| Saved entries |
........

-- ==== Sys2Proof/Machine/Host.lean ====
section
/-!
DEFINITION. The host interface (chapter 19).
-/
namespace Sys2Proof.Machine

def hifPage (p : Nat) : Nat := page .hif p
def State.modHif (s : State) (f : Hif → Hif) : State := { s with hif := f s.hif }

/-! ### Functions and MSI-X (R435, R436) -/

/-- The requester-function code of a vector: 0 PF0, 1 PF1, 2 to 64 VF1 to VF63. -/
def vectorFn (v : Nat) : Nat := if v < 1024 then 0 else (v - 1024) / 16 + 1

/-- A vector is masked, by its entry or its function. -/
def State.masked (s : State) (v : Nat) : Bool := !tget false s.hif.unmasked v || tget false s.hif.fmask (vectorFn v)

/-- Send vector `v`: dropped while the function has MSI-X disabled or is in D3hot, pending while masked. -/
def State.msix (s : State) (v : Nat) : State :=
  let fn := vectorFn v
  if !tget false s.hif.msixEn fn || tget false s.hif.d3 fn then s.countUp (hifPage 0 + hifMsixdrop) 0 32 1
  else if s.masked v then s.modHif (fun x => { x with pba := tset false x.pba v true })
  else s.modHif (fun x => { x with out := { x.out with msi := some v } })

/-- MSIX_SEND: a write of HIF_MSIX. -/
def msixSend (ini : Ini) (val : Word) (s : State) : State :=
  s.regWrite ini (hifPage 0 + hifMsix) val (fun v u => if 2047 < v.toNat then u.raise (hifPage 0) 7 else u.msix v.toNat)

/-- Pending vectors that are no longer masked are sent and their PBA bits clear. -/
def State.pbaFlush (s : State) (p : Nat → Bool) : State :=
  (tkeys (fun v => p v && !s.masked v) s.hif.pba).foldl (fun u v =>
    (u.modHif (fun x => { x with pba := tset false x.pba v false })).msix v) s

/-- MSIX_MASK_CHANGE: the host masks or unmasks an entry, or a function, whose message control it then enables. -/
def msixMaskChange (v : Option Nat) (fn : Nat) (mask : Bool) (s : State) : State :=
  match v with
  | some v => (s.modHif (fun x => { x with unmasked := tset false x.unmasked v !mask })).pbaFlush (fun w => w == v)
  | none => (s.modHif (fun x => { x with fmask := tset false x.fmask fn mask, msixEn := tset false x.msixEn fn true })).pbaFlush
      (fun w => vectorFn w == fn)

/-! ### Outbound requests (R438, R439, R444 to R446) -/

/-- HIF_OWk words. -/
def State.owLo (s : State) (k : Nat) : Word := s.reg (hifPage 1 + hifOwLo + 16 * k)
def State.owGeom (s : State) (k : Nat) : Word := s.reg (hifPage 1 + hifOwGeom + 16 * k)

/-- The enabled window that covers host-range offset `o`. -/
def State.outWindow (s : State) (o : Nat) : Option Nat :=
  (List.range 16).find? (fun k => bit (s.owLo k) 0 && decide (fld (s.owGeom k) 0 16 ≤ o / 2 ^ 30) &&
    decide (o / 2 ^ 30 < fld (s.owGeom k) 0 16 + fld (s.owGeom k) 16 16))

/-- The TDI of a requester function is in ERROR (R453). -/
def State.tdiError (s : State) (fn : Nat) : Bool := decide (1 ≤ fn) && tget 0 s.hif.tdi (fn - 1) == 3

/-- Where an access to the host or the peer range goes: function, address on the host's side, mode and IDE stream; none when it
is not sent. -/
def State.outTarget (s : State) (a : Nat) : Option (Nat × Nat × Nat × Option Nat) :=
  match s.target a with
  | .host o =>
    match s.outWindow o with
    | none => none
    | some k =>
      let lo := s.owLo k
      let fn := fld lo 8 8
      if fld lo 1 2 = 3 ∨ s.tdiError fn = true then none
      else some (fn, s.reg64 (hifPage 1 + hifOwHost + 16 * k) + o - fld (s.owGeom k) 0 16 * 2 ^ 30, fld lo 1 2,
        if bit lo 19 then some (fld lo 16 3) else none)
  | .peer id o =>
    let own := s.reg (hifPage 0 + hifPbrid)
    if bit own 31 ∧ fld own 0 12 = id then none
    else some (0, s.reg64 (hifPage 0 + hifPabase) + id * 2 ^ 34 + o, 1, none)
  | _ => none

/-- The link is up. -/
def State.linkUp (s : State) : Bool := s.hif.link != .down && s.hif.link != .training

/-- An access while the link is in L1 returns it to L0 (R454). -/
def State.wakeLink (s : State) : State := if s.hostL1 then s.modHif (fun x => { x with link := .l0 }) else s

........

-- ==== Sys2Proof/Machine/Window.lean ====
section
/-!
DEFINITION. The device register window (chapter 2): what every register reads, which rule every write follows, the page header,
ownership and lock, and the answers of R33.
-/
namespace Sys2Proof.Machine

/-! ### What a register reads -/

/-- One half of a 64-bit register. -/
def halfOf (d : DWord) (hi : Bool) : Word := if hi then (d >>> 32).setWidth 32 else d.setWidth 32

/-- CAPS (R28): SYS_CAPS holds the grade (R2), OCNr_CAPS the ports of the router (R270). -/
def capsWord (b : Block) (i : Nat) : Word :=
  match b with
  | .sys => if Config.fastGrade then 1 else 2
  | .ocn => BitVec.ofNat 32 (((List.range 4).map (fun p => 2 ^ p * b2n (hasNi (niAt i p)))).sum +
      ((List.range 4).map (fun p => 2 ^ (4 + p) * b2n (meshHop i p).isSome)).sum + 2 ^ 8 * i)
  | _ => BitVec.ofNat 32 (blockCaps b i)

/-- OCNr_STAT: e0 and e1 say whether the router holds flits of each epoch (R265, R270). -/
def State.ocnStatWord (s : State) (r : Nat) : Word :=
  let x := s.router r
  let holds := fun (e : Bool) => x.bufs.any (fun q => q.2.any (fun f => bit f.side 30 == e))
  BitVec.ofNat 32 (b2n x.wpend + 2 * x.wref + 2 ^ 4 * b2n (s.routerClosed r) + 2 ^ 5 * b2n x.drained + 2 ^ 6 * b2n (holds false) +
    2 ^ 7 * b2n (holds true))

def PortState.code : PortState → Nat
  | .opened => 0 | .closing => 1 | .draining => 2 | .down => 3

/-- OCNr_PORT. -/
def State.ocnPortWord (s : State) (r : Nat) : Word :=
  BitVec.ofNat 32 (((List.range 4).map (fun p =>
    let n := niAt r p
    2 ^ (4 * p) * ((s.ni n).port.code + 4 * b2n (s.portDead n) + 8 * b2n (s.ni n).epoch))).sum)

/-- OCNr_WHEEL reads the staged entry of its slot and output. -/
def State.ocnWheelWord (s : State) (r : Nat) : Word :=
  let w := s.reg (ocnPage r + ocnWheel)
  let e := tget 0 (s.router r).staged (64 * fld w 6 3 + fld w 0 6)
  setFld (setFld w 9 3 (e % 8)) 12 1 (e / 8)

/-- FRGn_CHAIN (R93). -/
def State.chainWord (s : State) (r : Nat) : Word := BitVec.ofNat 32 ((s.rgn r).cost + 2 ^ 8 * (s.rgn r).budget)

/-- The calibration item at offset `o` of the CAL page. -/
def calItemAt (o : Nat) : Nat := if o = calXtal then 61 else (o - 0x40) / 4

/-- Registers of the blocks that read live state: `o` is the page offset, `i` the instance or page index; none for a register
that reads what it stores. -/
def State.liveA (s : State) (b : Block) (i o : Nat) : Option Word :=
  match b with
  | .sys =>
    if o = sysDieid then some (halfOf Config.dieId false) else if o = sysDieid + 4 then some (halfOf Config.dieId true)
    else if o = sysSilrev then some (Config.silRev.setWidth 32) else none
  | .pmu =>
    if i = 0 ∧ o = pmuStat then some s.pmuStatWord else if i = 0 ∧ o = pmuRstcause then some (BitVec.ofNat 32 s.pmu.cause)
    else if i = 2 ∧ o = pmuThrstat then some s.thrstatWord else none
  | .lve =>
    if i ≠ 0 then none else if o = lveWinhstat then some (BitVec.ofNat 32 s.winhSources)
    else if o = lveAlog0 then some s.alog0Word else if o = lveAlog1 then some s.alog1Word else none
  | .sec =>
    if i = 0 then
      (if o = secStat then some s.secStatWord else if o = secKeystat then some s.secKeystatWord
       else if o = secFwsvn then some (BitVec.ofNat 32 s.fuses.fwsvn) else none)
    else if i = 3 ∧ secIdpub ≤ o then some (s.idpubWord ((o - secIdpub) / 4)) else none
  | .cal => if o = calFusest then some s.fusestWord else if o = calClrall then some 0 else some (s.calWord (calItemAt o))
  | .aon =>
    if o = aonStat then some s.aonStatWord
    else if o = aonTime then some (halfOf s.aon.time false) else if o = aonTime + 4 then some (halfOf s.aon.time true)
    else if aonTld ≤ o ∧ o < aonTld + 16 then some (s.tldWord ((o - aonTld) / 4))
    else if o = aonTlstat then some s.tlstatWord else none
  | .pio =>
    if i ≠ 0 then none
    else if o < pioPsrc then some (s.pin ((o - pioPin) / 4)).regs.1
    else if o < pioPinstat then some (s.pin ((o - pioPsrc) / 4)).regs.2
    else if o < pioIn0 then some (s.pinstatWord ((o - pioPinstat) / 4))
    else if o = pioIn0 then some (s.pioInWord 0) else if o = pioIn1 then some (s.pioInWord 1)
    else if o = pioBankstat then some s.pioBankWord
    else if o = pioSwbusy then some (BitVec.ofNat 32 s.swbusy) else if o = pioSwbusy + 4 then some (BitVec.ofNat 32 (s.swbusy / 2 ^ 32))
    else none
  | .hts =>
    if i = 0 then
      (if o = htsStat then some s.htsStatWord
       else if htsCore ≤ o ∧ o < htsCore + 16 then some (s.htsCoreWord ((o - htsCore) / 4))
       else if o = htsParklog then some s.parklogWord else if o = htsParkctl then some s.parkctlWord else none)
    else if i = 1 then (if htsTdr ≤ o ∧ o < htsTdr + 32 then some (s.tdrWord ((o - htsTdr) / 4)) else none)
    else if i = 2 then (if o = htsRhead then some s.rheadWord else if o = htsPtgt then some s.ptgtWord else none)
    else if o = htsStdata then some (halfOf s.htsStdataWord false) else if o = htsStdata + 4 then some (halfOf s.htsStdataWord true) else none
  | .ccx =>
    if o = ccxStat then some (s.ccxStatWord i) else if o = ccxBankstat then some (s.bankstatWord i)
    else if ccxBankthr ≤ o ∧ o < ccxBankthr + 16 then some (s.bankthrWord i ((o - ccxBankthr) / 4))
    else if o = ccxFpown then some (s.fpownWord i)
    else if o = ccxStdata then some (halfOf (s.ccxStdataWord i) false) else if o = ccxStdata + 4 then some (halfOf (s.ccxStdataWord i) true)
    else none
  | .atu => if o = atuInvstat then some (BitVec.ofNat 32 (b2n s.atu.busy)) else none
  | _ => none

........

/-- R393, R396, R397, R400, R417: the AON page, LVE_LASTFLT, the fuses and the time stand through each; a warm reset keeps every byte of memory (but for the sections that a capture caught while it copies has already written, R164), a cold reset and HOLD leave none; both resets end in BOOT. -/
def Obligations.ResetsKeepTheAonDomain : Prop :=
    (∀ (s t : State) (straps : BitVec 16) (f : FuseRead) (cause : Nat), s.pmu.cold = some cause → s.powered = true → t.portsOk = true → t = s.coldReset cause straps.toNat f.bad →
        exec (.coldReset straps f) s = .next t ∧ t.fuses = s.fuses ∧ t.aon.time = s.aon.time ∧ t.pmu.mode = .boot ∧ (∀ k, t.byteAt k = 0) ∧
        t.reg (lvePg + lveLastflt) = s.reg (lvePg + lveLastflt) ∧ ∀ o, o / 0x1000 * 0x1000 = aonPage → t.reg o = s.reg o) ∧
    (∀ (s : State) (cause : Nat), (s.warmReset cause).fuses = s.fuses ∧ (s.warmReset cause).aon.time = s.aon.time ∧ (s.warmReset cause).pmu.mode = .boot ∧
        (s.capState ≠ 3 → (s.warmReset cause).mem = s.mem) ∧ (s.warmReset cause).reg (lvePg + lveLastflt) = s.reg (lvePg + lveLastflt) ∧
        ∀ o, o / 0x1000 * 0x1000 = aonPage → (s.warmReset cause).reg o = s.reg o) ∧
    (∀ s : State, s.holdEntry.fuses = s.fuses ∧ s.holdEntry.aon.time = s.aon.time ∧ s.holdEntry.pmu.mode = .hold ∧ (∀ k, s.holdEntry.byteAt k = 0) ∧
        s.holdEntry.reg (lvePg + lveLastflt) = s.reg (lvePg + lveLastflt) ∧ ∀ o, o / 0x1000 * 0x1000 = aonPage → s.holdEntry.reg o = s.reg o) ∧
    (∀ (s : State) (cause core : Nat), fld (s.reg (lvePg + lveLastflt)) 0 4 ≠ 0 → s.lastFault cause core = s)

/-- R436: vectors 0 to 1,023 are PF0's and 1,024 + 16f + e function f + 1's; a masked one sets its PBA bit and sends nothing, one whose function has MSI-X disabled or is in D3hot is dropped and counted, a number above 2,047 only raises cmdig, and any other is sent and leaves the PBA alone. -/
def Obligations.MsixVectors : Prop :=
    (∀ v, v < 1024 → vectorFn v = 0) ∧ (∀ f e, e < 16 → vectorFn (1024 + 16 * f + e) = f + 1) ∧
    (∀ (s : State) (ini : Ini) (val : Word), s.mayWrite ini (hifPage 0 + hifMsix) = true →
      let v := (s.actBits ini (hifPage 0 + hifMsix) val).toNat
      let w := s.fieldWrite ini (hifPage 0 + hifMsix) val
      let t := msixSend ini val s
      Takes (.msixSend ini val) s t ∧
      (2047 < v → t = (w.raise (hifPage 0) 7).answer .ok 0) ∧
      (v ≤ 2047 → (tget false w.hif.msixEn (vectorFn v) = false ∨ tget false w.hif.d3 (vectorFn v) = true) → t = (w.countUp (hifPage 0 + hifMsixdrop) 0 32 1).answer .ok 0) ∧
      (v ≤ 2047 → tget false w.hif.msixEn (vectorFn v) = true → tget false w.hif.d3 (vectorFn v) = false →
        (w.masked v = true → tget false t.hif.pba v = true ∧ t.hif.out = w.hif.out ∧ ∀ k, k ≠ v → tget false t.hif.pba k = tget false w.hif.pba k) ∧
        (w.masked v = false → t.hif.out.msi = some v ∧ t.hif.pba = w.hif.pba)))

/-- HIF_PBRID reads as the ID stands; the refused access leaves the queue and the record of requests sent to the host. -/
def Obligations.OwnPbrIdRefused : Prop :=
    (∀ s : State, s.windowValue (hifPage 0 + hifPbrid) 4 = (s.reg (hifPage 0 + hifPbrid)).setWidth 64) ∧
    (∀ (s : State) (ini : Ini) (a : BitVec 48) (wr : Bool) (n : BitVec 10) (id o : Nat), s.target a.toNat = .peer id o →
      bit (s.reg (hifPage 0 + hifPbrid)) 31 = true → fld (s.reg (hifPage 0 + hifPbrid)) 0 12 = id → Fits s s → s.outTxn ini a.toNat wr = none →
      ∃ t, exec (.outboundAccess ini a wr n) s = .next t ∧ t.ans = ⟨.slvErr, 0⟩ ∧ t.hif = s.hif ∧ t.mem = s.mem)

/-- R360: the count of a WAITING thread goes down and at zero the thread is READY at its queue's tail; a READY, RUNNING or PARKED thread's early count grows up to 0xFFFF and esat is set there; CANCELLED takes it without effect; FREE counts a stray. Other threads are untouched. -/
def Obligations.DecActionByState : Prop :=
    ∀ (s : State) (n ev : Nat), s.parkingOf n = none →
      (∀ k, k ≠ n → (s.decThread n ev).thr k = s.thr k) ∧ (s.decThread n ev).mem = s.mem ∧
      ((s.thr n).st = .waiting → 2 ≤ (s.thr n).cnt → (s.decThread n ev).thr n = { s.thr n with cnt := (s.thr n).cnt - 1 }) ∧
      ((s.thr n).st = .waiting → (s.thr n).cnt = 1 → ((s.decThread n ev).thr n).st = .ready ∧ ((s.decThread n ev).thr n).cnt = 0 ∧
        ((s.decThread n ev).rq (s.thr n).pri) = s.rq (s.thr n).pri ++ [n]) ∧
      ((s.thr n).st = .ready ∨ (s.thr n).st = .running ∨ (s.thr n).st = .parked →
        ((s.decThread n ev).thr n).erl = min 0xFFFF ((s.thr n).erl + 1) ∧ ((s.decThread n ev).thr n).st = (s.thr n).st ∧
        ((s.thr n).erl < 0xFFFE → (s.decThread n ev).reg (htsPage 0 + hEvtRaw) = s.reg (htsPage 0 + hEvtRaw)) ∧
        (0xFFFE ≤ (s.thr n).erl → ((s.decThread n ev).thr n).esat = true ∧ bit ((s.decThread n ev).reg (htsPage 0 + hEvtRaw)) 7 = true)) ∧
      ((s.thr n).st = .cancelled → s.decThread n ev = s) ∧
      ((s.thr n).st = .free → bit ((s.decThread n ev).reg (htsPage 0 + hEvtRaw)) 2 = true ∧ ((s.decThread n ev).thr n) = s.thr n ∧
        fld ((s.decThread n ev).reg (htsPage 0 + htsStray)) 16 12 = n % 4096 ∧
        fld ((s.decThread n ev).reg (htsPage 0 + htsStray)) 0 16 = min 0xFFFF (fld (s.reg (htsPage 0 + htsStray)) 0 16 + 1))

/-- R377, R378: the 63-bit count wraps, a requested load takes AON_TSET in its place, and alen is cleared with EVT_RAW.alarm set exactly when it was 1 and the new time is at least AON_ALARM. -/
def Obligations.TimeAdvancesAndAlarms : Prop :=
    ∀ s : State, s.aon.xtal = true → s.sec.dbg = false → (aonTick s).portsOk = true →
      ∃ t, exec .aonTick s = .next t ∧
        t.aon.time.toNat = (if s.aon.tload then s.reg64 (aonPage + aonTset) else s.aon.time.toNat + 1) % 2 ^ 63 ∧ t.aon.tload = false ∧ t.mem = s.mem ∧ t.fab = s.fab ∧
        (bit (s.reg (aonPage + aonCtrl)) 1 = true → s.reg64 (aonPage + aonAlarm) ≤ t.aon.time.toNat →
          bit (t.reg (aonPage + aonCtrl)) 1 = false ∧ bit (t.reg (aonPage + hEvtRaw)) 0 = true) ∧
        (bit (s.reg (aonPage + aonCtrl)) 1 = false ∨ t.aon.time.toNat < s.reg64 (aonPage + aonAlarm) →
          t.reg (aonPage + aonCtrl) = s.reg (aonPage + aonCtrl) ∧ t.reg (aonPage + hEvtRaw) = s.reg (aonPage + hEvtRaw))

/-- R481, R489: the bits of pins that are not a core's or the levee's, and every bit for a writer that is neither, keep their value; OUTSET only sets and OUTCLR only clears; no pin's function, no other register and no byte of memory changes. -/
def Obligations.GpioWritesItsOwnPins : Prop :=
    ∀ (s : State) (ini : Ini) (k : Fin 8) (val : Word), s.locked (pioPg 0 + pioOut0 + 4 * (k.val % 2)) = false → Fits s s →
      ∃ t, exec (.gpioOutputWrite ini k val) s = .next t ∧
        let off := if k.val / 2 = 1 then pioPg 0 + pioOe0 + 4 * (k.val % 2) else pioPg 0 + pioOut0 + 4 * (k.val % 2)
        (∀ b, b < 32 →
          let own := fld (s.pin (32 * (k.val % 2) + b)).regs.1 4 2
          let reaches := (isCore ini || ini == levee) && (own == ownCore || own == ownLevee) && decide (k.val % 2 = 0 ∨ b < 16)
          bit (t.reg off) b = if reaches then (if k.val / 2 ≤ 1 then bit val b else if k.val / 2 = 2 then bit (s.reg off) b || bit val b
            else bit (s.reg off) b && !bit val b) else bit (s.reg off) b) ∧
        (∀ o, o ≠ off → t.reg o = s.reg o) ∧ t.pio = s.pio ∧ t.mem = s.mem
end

........

| Activity |
Above are the records. Identify each line that contains the word "modHif".

| Exercise answer |
def State.modHif (s : State) (f : Hif → Hif) : State := { s with hif := f s.hif }
  else if s.masked v then s.modHif (fun x => { x with pba := tset false x.pba v true })
  else s.modHif (fun x => { x with out := { x.out with msi := some v } })
    (u.modHif (fun x => { x with pba := tset false x.pba v false })).msix v) s
  | some v => (s.modHif (fun x => { x with unmasked := tset false x.unmasked v !mask })).pbaFlush (fun w => w == v)
  | none => (s.modHif (fun x => { x with fmask := tset false x.fmask fn mask, msixEn := tset false x.msixEn fn true })).pbaFlush
def State.wakeLink (s : State) : State := if s.hostL1 then s.modHif (fun x => { x with link := .l0 }) else s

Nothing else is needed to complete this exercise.